Claim Rejections - 35 USC § 103
The following is a quotation of 35 U.S.C. 103 which forms the basis for all obviousness rejections set forth in this Office action:
A patent for a claimed invention may not be obtained, notwithstanding that the claimed invention is not identically disclosed as set forth in section 102, if the differences between the claimed invention and the prior art are such that the claimed invention as a whole would have been obvious before the effective filing date of the claimed invention to a person having ordinary skill in the art to which the claimed invention pertains. Patentability shall not be negated by the manner in which the invention was made.


Claims 1-6, 9, 15-17 and 20 are rejected under 35 U.S.C. 103 as being unpatentable over Corcoran et al. (10963692) in view of LI (US20200151591).
Claim 1, Corcoran discloses a method, comprising: obtaining a layout of a document, (Col. 3 lines 15-16- One skilled in the art will know that grouping the documents based on the layout structure of the document means the layout of the document is identified)  the document having a plurality of fields; (Col. 3 lines 23-25- thus extraction engine to extract all relevant fields on all documents with each group- this means the document has a plurality of fields) 
identifying the document, based on the layout, as belonging to a first type of documents of a plurality of identified types of documents; (Col. 3 lines 13-19 and lines 20-23 “group documents with similar layout together”)
 identifying a plurality of symbol sequences of the document; and processing, by a processing device, (Col. 3 lines 17-19 the extraction engine convert the document text (symbol sequence) into a structured format) the plurality of symbol sequences of the document using a neural network (Convolutional Neural Network 118 (CNN) in Col. 3 lines 35-38) associated with the first type of documents (Invoice 220 Col. 4 lines 33-35) to determine an association of a first field of the plurality of fields (Col. 4 lines 7-10- thus Tax 210, Total 211 and Balance Due 208 fields reads on the plurality of fields) with a first symbol sequence of the plurality of symbol sequences of the document. (Col. 4 lines 1-10- thus there is an association between label “invoice number” and the text of the invoice number “INV0002” as shown in Fig. 2B- the neural network is able identify the text “INV0002” as the invoice number and group/cluster the document based on the text). 

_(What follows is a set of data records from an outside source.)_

/-- A window that is not the last keeps the invariant: one classification at most, and one position at least. -/
theorem counterInv_step_window {s t : State} (hs : CounterInv s) (hr : s.phase = .running) (hw : eosAt s.p = false)
    (h : step s = .next t) : CounterInv t := by
  obtain ⟨hspec, hrt, hforward⟩ := hs.spec.step_window hr hw h
  obtain ⟨-, -, -, hposition⟩ := positionAdvancesByFrameOrWord s t hs.spec.hostOnly hr (eosAt_eq_false.mp hw) h
  obtain ⟨u, hu, htu⟩ := step_counted hs.spec hr hw h
  have he := evaluateWindow_countsAs s
  have hsums : FileSums (evaluateWindow s) := hs.fileSums.of_countsAs he
  obtain ⟨hrun, hrchan, -⟩ := hu.run_eq
  have hclassified := hu.classified_le
  rw [he.file, ← htu.file] at hclassified
  exact {
    spec := hspec
    cleared := fun hi => nomatch hrt.symm.trans hi
    position := fun _ => hposition
    bounded := fun _ => by have := hs.bounded hr; omega
    fileSums := (hsums.of_counted (by rw [he.file]; exact hs.classified_le) hu).of_countsAs htu
    runSums := hs.runSums.of_eq (htu.run.trans (hrun.trans he.run)) (htu.rchan.trans (hrchan.trans he.rchan)) }

/-- The last step of a buffer keeps the invariant: the sums of the file go to the run. -/
theorem counterInv_step_endOfStream {s t : State} (hs : CounterInv s) (hr : s.phase = .running)
    (he : eosAt s.p = true) (h : step s = .next t) : CounterInv t := by
  obtain ⟨hidle, hinbox⟩ := step_endOfStream hs.spec.hostOnly hr he h
  have hspec : SpecRun t :=
    ⟨by unfold HostOnly; rw [hinbox]; exact hs.spec.hostOnly, by rw [step_keepsConfig s t h]; exact hs.spec.accepted⟩
  have hw := evaluateWindow_countsAs s
  have ht := step_endOfStream_countsAs hs.spec.hostOnly hr he h
  have hsums : RunSums (mergeFile (evaluateWindow s)) :=
    (hs.runSums.of_eq hw.run hw.rchan).mergeFile (hs.fileSums.of_countsAs hw)
  exact counterInv_of_idle hspec hidle ht.file ht.fchan (hsums.of_eq ht.run ht.rchan)

/-- A step of an IDLE block keeps the invariant: HOST_RESET clears every counter, HOST_RUN_BUFFER starts a buffer with
file counters of 0, HOST_READ_RUN writes no counter. -/
theorem counterInv_step_idle {s t : State} (hs : CounterInv s) (hi : s.phase = .idle) (h : step s = .next t) :
    CounterInv t := by
  have hspec : SpecRun t :=
    ⟨(windowInv_step_idle (windowInv_of_idle hs.spec.hostOnly hi) hi h).hostOnly,
      by rw [step_keepsConfig s t h]; exact hs.spec.accepted⟩
  obtain ⟨hfile, hfchan⟩ := hs.cleared hi
  rcases step_idle_outcome hs.spec.hostOnly hi h with ⟨-, rfl⟩ | ⟨code, raw, rest, -, hreset | hrun | hread⟩
  · exact hs
  · cases hreset
    exact counterInv_of_idle hspec rfl rfl rfl (reset_runSums.of_eq rfl rfl)
  · simp only [exec, execHostRunBuffer] at hrun
    split at hrun
    · cases hrun
      exact {
        spec := hspec
        cleared := fun hidle => nomatch hidle
        position := fun _ => Nat.zero_le _
        bounded := fun _ => by change classified s.file ≤ 0; rw [hfile]; decide
        fileSums := .of_zero hfile hfchan
        runSums := hs.runSums.of_eq rfl rfl }
    · cases hrun
  · cases hread
    exact counterInv_of_idle hspec hi hfile hfchan (hs.runSums.of_eq rfl rfl)

/-- Settles O52: a window counts one classification at most with its bucket, the last window moves the file's sums to
the run, and host commands leave file counters of 0. -/
theorem countersStayConsistent : Obligations.CountersStayConsistent := by
  unfold Obligations.CountersStayConsistent
  intro s t hs h
  cases hp : s.phase with
  | idle => exact counterInv_step_idle hs hp h
  | running =>
    cases he : eosAt s.p with
    | true => exact counterInv_step_endOfStream hs hp he h
    | false => exact counterInv_step_window hs hp he h

/-! ## No counter falls within a buffer (R95 (6)) -/

/-- Seven file counters, none of which fell. -/
structure CountersRise (c c' : Counters 32) : Prop where
  fillerFrames : c.fillerFrames.toNat ≤ c'.fillerFrames.toNat
  alignedOk : c.alignedOk.toNat ≤ c'.alignedOk.toNat
  alignedError : c.alignedError.toNat ≤ c'.alignedError.toNat
  notAlignedOk : c.notAlignedOk.toNat ≤ c'.notAlignedOk.toNat
  notAlignedError : c.notAlignedError.toNat ≤ c'.notAlignedError.toNat
  alignmentLossEvents : c.alignmentLossEvents.toNat ≤ c'.alignmentLossEvents.toNat
  badChannelIdEvents : c.badChannelIdEvents.toNat ≤ c'.badChannelIdEvents.toNat

/-- Four counters of a bucket, none of which fell. -/
structure BucketRise (b b' : Bucket 32) : Prop where
  alignedOk : b.alignedOk.toNat ≤ b'.alignedOk.toNat
  alignedError : b.alignedError.toNat ≤ b'.alignedError.toNat
  notAlignedOk : b.notAlignedOk.toNat ≤ b'.notAlignedOk.toNat
  notAlignedError : b.notAlignedError.toNat ≤ b'.notAlignedError.toNat

theorem CountersRise.refl (c : Counters 32) : CountersRise c c := by constructor <;> exact Nat.le_refl _

theorem BucketRise.refl (b : Bucket 32) : BucketRise b b := by constructor <;> exact Nat.le_refl _

/-- An update under which no bucket falls lets no bucket of the array fall. -/
theorem BucketRise.updateBucket {f : Bucket 32 → Bucket 32} (hf : ∀ b, BucketBound 50000 b → BucketRise b (f b))
    (k : Chan) {v : Channels 32} {j : Nat} (hj : j < numBuckets) (hv : BucketBound 50000 v[j]) :
    BucketRise v[j] (updateBucket k f v)[j] := by
  rw [getElem_updateBucket]
  split
  · exact hf _ hv
  · exact .refl _

/-- No file counter falls in what a window counts. -/
theorem Counted.file_rise {s u : State} (h : Counted s u) (hb : CountersBound 50000 s.file) :
    CountersRise s.file u.file := by
  have hrefl := CountersRise.refl s.file
  cases h with
  | nothing => exact hrefl
  | filler => exact { hrefl with fillerFrames := toNat_le_add_one hb.fillerFrames }
  | alignedOk => exact { hrefl with alignedOk := toNat_le_add_one hb.alignedOk }
  | alignedError _ flag crcOk =>
    obtain ⟨b, hfile, -, hbad⟩ := reported_file_eq flag crcOk s
    rw [countAlignedError_file, hfile]
    exact { hrefl with
      alignedError := toNat_le_add_one hb.alignedError
      badChannelIdEvents := hbad hb.badChannelIdEvents }
  | alignmentLoss flag crcOk =>
    obtain ⟨b, hfile, -, hbad⟩ := reported_file_eq flag crcOk s
    rw [countAlignmentLoss_file, hfile]
    exact { hrefl with
      alignmentLossEvents := toNat_le_add_one hb.alignmentLossEvents
      badChannelIdEvents := hbad hb.badChannelIdEvents }
  | notAlignedOk => exact { hrefl with notAlignedOk := toNat_le_add_one hb.notAlignedOk }
  | notAlignedError => exact { hrefl with notAlignedError := toNat_le_add_one hb.notAlignedError }

section
variable {b : Bucket 32} (hb : BucketBound 50000 b)
include hb

theorem bumpAlignedOk_rise : BucketRise b (bumpAlignedOk b) :=
  { BucketRise.refl b with alignedOk := toNat_le_add_one hb.alignedOk }

theorem bumpAlignedError_rise : BucketRise b (bumpAlignedError b) :=
  { BucketRise.refl b with alignedError := toNat_le_add_one hb.alignedError }

theorem bumpNotAlignedOk_rise : BucketRise b (bumpNotAlignedOk b) :=
  { BucketRise.refl b with notAlignedOk := toNat_le_add_one hb.notAlignedOk }

theorem bumpNotAlignedError_rise : BucketRise b (bumpNotAlignedError b) :=
  { BucketRise.refl b with notAlignedError := toNat_le_add_one hb.notAlignedError }

end

/-- No bucket's counter falls in what a window counts. -/
theorem Counted.fchan_rise {s u : State} (h : Counted s u) {j : Nat} (hj : j < numBuckets)
    (hb : BucketBound 50000 s.fchan[j]) : BucketRise s.fchan[j] u.fchan[j] := by
  cases h with
  | nothing | filler => exact .refl _
  | alignedOk => exact .updateBucket (fun _ => bumpAlignedOk_rise) _ hj hb
  | notAlignedOk => exact .updateBucket (fun _ => bumpNotAlignedOk_rise) _ hj hb
  | notAlignedError => exact .updateBucket (fun _ => bumpNotAlignedError_rise) _ hj hb
  | alignedError _ flag crcOk =>
    simp only [countAlignedError_fchan, reported_fchan]
    exact .updateBucket (fun _ => bumpAlignedError_rise) _ hj hb
  | alignmentLoss flag crcOk =>
    simp only [countAlignmentLoss_fchan, reported_fchan]
    exact .updateBucket (fun _ => bumpAlignedError_rise) _ hj hb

Corcoran does not disclose a plurality of neural network  and therefore does not address a first neural network. 
Li discloses a similar clustering system which clusters documents based on the text of the document in association with the fields of the document (Section 0092, lines 1-5- thus classify each token (text) into one of a pre-defined set of fields of the document class) using a first and second machine learning model (Neural Network) (Section 0092, lines 14-15- thus Machine learning models includes one or more other Machine learning model and also in Section 0130, lines 1-5- thus model 1,model 2 and model 3 shows that Li addresses having a first neural network). 
 Therefore it would have been obvious to one of ordinary skill in the art before the effective filling date of the claimed invention to include the teaching of employing a first , second and third neural network in the process of extracting/clustering text in document in association with the fields of the document. The motivation is that the system works better and faster because special machine learning models are specialized in specific areas of machine learning. 

Claim 2, Corcoran in view of Li  discloses wherein the layout comprises locations of at least some of the plurality of symbol sequences of the document. (Corcoran: Col. 6 lines 38-39 talks about grouping images/documents based on structural layout which one skilled in the art will understand that the location of the text are identified on the layout). 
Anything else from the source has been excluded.